Замечаю, что рука Александра лежит поперек моей груди. Сбрасываю ее, как скорпиона, и сажусь на постели.

Александр просыпается, хлопает глазами и… начинаются ожидаемые «разборки». Он матерится, выдвигает требования, выкрикивает жуткие и совершенно невыполнимые угрозы, учитывая, что он по-прежнему выглядит хуже среднестатистического мертвеца.

Гранд нарывается, и от этого мне страшно.

Но водитель не вступает в конфликт. Не спуская глаз с Гранда, он достает телефон.

— Гранду лучше… — докладывает кому-то. — Матерится, орет… нет, не совсем… урод, конечно… но Алена его отмоет… — Водитель наклоняется к нам и командует: — Гранд, скажи что-нибудь! — Александр снова матерится и тянется за телефоном.

Водитель выходит в коридор, заканчивает разговор, потом заглядывает в комнату.

— Еду я оставил на подоконнике. Скоро к вам приедут гости. Алена, приведи Гранда в порядок!

Торопиться с едой я не стала. Приняла душ, надела высохшую одежду, потом вернулась в комнату.

— Гости придут ко мне, а не к тебе, — категорично заявил Александр. — Если скажешь хоть слово, придушу.

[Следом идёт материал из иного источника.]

/-- Reads, descriptors and writes of any object (R22 to R24, R26, R387, R389 to R392, R399): a permitted read, of the values in
force or of the pending ones, answers the bytes of its elements from the offset on, with 0x06 where one is pending; a describe
answers the 40 bytes of the descriptor; a read without the right answers 0x02; a write that passes and is not clamped takes
effect and answers 0, or 0x06 where its class pends; its elements of class E or M become pending, and no others; a written
counter of object 0x3050 reads the value written. Choices of the model in it: log entries 4 and 60. -/
def Obligations.ReadsAndWrites : Prop :=
  (∀ r d role k s, Taken s (Req.withOp r 1) role k → Formed (Req.withOp r 1) 1 → objDesc r.object = some d →
    mayReach (counted s r) k role r.object d.rd false = true → headerReserved r = false → r.count ≠ 0 → r.length = 0 →
    r.offset ≤ (elemsBytes d r.object (firstOf r) r.count (readVal (counted s r))).length → ∃ t,
    exec (.read r) s = .next t ∧
    Replied (Req.withOp r 1) (if anyPending s r.object (firstOf r) r.count then 0x06 else 0) (counted s r) t ∧
    ∃ p ∈ t.dic.kept, p.1 = keyOf r ∧ p.2.2.1.value = (
      (elemsBytes d r.object (firstOf r) r.count (readVal (counted s r))).drop r.offset).take
      (respMax r.link k.isSome)) ∧
  (∀ r d role k s, Taken s (Req.withOp r 4) role k → Formed (Req.withOp r 4) 4 → objDesc r.object = some d →
    mayReach (counted s r) k role r.object d.rd false = true → headerReserved r = false → r.count ≠ 0 → r.length = 0 →
    r.offset ≤ (elemsBytes d r.object (firstOf r) r.count (readPendVal (counted s r))).length → ∃ t,
    exec (.readPending r) s = .next t ∧
    Replied (Req.withOp r 4) (if anyPending s r.object (firstOf r) r.count then 0x06 else 0) (counted s r) t ∧
    ∃ p ∈ t.dic.kept, p.1 = keyOf r ∧ p.2.2.1.value = (
      (elemsBytes d r.object (firstOf r) r.count (readPendVal (counted s r))).drop r.offset).take
      (respMax r.link k.isSome)) ∧
  (∀ r d role k s, Taken s (Req.withOp r 3) role k → Formed (Req.withOp r 3) 3 → objDesc r.object = some d →
    mayReach (counted s r) k role r.object d.rd false = true → headerReserved r = false → r.count ≠ 0 → r.length = 0 →
    r.offset ≤ 40 → ∃ t, exec (.describe r) s = .next t ∧ Replied (Req.withOp r 3) 0 (counted s r) t ∧
    ∃ p ∈ t.dic.kept, p.1 = keyOf r ∧ p.2.2.1.value = (
      (descBytes (counted s r) r.object (firstOf r) d).drop r.offset).take (respMax r.link k.isSome)) ∧
  (∀ r d role k s, Taken s (Req.withOp r 1) role k → Formed (Req.withOp r 1) 1 → objDesc r.object = some d →
    mayReach (counted s r) k role r.object d.rd false = false → ∃ t,
    exec (.read r) s = .next t ∧ Replied (Req.withOp r 1) 0x02 (counted s r) t) ∧
  (∀ r d role k s, Admitted s (Req.withOp r 2) d role k none → Unclamped s (Req.withOp r 2) → ∃ t,
    exec (.write r) s = .next t ∧ Replied (Req.withOp r 2) (if 2 ≤ d.apply then 0x06 else 0)
      (acceptWrite (counted s r) (wrOf (Req.withOp r 2) k role d r.value none) d (written (Req.withOp r 2))) t) ∧
  (∀ r d role k i s, Admitted s (Req.withOp r 2) d role k none → Unclamped s (Req.withOp r 2) →
    (d.apply = 2 ∨ d.apply = 3) → r.object ≠ 0x4111 → i < (written (Req.withOp r 2)).length → ∃ t,
    exec (.write r) s = .next t ∧ pendOf t r.object (firstOf r + i) = some
      { object := r.object, element := firstOf r + i, value := at0 (written (Req.withOp r 2)) i, cls := d.apply,
        due := if d.apply = 2 then dueE s else 0 } ∧
    (∀ e, (e < firstOf r ∨ firstOf r + (written (Req.withOp r 2)).length ≤ e) →
      pendOf t r.object e = pendOf s r.object e)) ∧
  (∀ r d role k i s, Admitted s (Req.withOp r 2) d role k none → Unclamped s (Req.withOp r 2) → r.object = 0x3050 →
    i < (written (Req.withOp r 2)).length → ∃ t,
    exec (.write r) s = .next t ∧ dget t 0x3050 (firstOf r + i) = at0 (written (Req.withOp r 2)) i)

/-- Segments, and responses held for the standby (R330, R391 to R395): the first segment of a write is staged and answered 0;
with the object staged, or four writes, it answers 0x09; a continuation at its place is appended; one out of place discards the
write; a staged write times out; an acknowledgement of the standby, or its time-out, which also marks the standby not current,
sends the response held. Choices of the model in it: log entry 60. -/
def Obligations.SegmentsAndForwards : Prop :=
  (∀ r d role k s, Taken s (Req.withOp r 2) role k → Formed (Req.withOp r 2) 2 → objDesc r.object = some d →
    deniedWrite (counted s r) (Req.withOp r 2) k role d = false → r.flags % 4 = 1 → r.offset = 0 →
    r.value.length ≤ wholeLen d r.count → stagedOf s r.object = none → s.dic.staged.length < 4 → ∃ t,
    exec (.write r) s = .next t ∧ Replied (Req.withOp r 2) 0 { counted s r with dic.staged := s.dic.staged ++
      [{ object := r.object, element := firstOf r, count := r.count, session := r.session, bytes := r.value,
         whole := wholeLen d r.count, resv := headerReserved r }] } t) ∧
  (∀ r d role k s, Taken s (Req.withOp r 2) role k → Formed (Req.withOp r 2) 2 → objDesc r.object = some d →
    deniedWrite (counted s r) (Req.withOp r 2) k role d = false → r.flags % 4 = 1 →
    (stagedOf s r.object ≠ none ∨ 4 ≤ s.dic.staged.length) → ∃ t,
    exec (.write r) s = .next t ∧ Replied (Req.withOp r 2) 0x09 (counted s r) t) ∧
  (∀ r d g role k s, Taken s (Req.withOp r 2) role k → Formed (Req.withOp r 2) 2 → objDesc r.object = some d →
    deniedWrite (counted s r) (Req.withOp r 2) k role d = false → r.flags % 4 = 0 → stagedOf s r.object = some g →
    continues g r = true → r.offset = g.bytes.length → r.offset + r.value.length ≤ wholeLen d r.count → ∃ t,
    exec (.write r) s = .next t ∧ Replied (Req.withOp r 2) 0 { counted s r with dic.staged := s.dic.staged.map (fun h =>
      if h.object = r.object then { h with bytes := h.bytes ++ r.value, resv := h.resv || headerReserved r }
      else h) } t) ∧
  (∀ r d g role k s, Taken s (Req.withOp r 2) role k → Formed (Req.withOp r 2) 2 → objDesc r.object = some d →
    deniedWrite (counted s r) (Req.withOp r 2) k role d = false → bit r.flags 0 = false → stagedOf s r.object = some g →
    continues g r = true → r.offset ≠ g.bytes.length → ∃ t,
    exec (.write r) s = .next t ∧
    Replied (Req.withOp r 2) 0x03 (bump (unstage (counted s r) r.object) 0x1020 12) t) ∧
  (∀ o g s, stagedOf s o = some g → exec (.segmentTimeout o) s = .next (bump (unstage s o) 0x1020 12)) ∧
  (∀ o s, stagedOf s o = none → exec (.segmentTimeout o) s = .next s) ∧
  (∀ o s, stagedOf (unstage s o) o = none ∧ ∀ q, q ≠ o → stagedOf (unstage s o) q = stagedOf s q) ∧
  (∀ h s, s.red.forwards = [h] → h.waits = true → ∃ t, exec .writeForwardAck s = .next t ∧ t.red.forwards = [] ∧
    t.dic.resp = some h.resp ∧ t.dic.respTo = some h.link ∧ t.red.current = s.red.current ∧
    t = sendResp { s with red.forwards := [] } h.key h.link h.dest h.resp) ∧
  (∀ h s, s.red.forwards = [h] → h.waits = true → ∃ t, exec .writeForwardTimeout s = .next t ∧ t.red.forwards = [] ∧
    t.dic.resp = some h.resp ∧ t.dic.respTo = some h.link ∧ t.red.current = false ∧
    t = sendResp { s with red.forwards := [], red.current := false } h.key h.link h.dest h.resp) ∧
  (∀ s, s.red.forwards = [] → exec .writeForwardAck s = .next s ∧ exec .writeForwardTimeout s = .next s)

— Хоть сейчас души, потому что я собираюсь сказать много слов. Выскажу все, что думаю о похищении.

— Я запрещаю тебе встревать!

— Ты мне запрещаешь?? Знаешь что? Если у тебя вдруг появились силы на препирательства, то лучше оторви свою задницу от постели и займись чем-нибудь полезным. Например, отдери доски от окна, чтобы мы могли сбежать.